Report every line of the entries that contains the word "value".
----- SUPPLIED MATERIAL -----
/-- A queue operation that is answered with a value keeps the memories in canonical form. -/
theorem enqHome_memOk {s t : State} {l : Loc} {root b v : Nat} {sup : Bool} (h : s.memOk = true)
    (e : enqHome s l root sup b = .value v t) : t.memOk = true := by
  unfold enqHome at e
  dsimp only at e
  repeat' split at e
  all_goals first
    | (cases e <;> first | exact h | exact setHeadTail_memOk _ _ _ (homeWrite_memOk _ _ h))
    | (obtain ⟨_, _, _, rfl⟩ := entryOf_error ‹_›; cases e)

theorem deqHome_memOk {s t : State} {l : Loc} {root v : Nat} {sup : Bool} (h : s.memOk = true)
    (e : deqHome s l root sup = .value v t) : t.memOk = true := by
  unfold deqHome at e
  dsimp only at e
  repeat' split at e
  all_goals first
    | (cases e <;> first | exact h | exact setHeadTail_memOk _ _ _ h)
    | (obtain ⟨_, _, _, rfl⟩ := entryOf_error ‹_›; cases e)

theorem seqenqHome_memOk {s t : State} {l : Loc} {root b c v : Nat} {sup : Bool} (h : s.memOk = true)
    (e : seqenqHome s l root sup b c = .value v t) : t.memOk = true := by
  unfold seqenqHome at e
  dsimp only at e
  repeat' split at e
  all_goals first
    | (cases e <;> first | exact h | exact setHeadTail_memOk _ _ _ (homeWrite_memOk _ _ h))
    | (obtain ⟨_, _, _, rfl⟩ := entryOf_error ‹_›; cases e)

theorem seqdeqHome_memOk {s t : State} {l : Loc} {root v : Nat} {sup : Bool} (h : s.memOk = true)
    (e : seqdeqHome s l root sup = .value v t) : t.memOk = true := by
  unfold seqdeqHome at e
  dsimp only at e
  repeat' split at e
  all_goals first
    | (cases e <;> first | exact h | exact setHeadTail_memOk _ _ _ (homeWrite_memOk _ _ h))
    | (obtain ⟨_, _, _, rfl⟩ := entryOf_error ‹_›; cases e)

@[simp] theorem noteWalkAt_memOk (s : State) (n root va : Nat) : (noteWalkAt s n root va).memOk = s.memOk := by
  unfold noteWalkAt
  split <;> simp

@[simp] theorem noteRing_memOk (s : State) (l : Loc) (root : Nat) (g : Option Nat) :
    (noteRing s l root g).memOk = s.memOk := by
  unfold noteRing
  dsimp only
  split <;> simp

theorem fileReport_memOk {s : State} (d : Nat) (r : List Byte) (h : s.memOk = true) : (fileReport s d r).memOk = true := by
  unfold fileReport
  dsimp only
  split
  · rename_i e
    exact physWrite_memOk _ _ (enqHome_memOk (s := setDie s d _) h e)
  · exact h

theorem report_memOk {s : State} (d k u p n x : Nat) (c : Bool) (h : s.memOk = true) :
    (report s d k u p n x c).memOk = true := fileReport_memOk _ _ h

theorem enqFor_memOk {s : State} (g : Nat) (c : BitVec 16) (a : Addr) (v : W) (h : s.memOk = true) :
    (enqFor s g c a v).memOk = true := by
  unfold enqFor
  split
  · simpa using h
  · split
    · rename_i e
      exact enqHome_memOk h e
    · simpa using h

theorem writeRecord_memOk {s : State} (g : Nat) (c : BitVec 16) (a : W) (bs : List Byte) (h : s.memOk = true) :
    (writeRecord s g c a bs).memOk = true := by
  unfold writeRecord
  split
  · exact homeWrite_memOk _ _ h
  · simpa using h

/-! ### The L1 -/

@[simp] theorem performedBy_memOk (s : State) (h : HartId) (ca : Nat) (bs : List Byte) :
    (performedBy s h ca bs).memOk = s.memOk := rfl
@[simp] theorem noteStore_memOk (s : State) (h : HartId) (ca n : Nat) : (noteStore s h ca n).memOk = s.memOk :=
  setSlot_memOk _ _ _
@[simp] theorem countMiss_memOk (s : State) (c : Nat) : (countMiss s c).memOk = s.memOk := rfl

theorem writeBack_memOk {s : State} (l : L1Line) (h : s.memOk = true) : (writeBack s l).memOk = true := by
  unfold writeBack
  split
  · exact h
  · split
    · simpa using h
    · exact homeWrite_memOk _ _ (by simpa using h)

theorem installLine_memOk {s : State} (c : Nat) (l : L1Line) (h : s.memOk = true) : (installLine s c l).memOk = true := by
  unfold installLine
  dsimp only
  exact foldl_memOk _ (fun _ _ h => writeBack_memOk _ h) _ _ (by simpa using h)

@[simp] theorem dropShared_memOk (s : State) (c : Nat) : (dropShared s c).memOk = s.memOk := rfl

theorem flushDirty_memOk {s : State} (c : Nat) (h : s.memOk = true) : (flushDirty s c).memOk = true := by
  unfold flushDirty
  dsimp only
  exact foldl_memOk _ (fun _ _ h => writeBack_memOk _ h) _ _ (by simpa using h)

theorem cleanLines_memOk {s : State} (c : Nat) (ls : List Nat) (b : Bool) (h : s.memOk = true) :
    (cleanLines s c ls b).memOk = true := by
  unfold cleanLines
  dsimp only
  exact foldl_memOk _ (fun _ _ h => writeBack_memOk _ h) _ _ (by simpa using h)

theorem evictOf_memOk {s : State} (k : HartId) (ca n : Nat) (h : s.memOk = true) : (evictOf s k ca n).memOk = true := by
  unfold evictOf
  split
  · exact cleanLines_memOk _ _ _ h
  · exact h

/-- A store of a hart keeps every memory in canonical form. -/
theorem storeOf_memOk {s : State} (k : HartId) (c : BitVec 16) (l : Loc) (b : Bool) (bs : List Byte) (h : s.memOk = true) :
    (storeOf s k c l b bs).memOk = true := by
  unfold storeOf
  dsimp only
  split
  · split
    · refine installLine_memOk _ _ ?_
      split <;> simpa using h
    · simpa using h
  · split
    · exact poolPerform_memOk _ _ _ h
    · exact h
  · split <;> exact h
  · split
    · simpa using h
    · exact h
-----
TASK OUTPUT |
/-- A queue operation that is answered with a value keeps the memories in canonical form. -/
    (e : enqHome s l root sup b = .value v t) : t.memOk = true := by
    (e : deqHome s l root sup = .value v t) : t.memOk = true := by
    (e : seqenqHome s l root sup b c = .value v t) : t.memOk = true := by
    (e : seqdeqHome s l root sup = .value v t) : t.memOk = true := by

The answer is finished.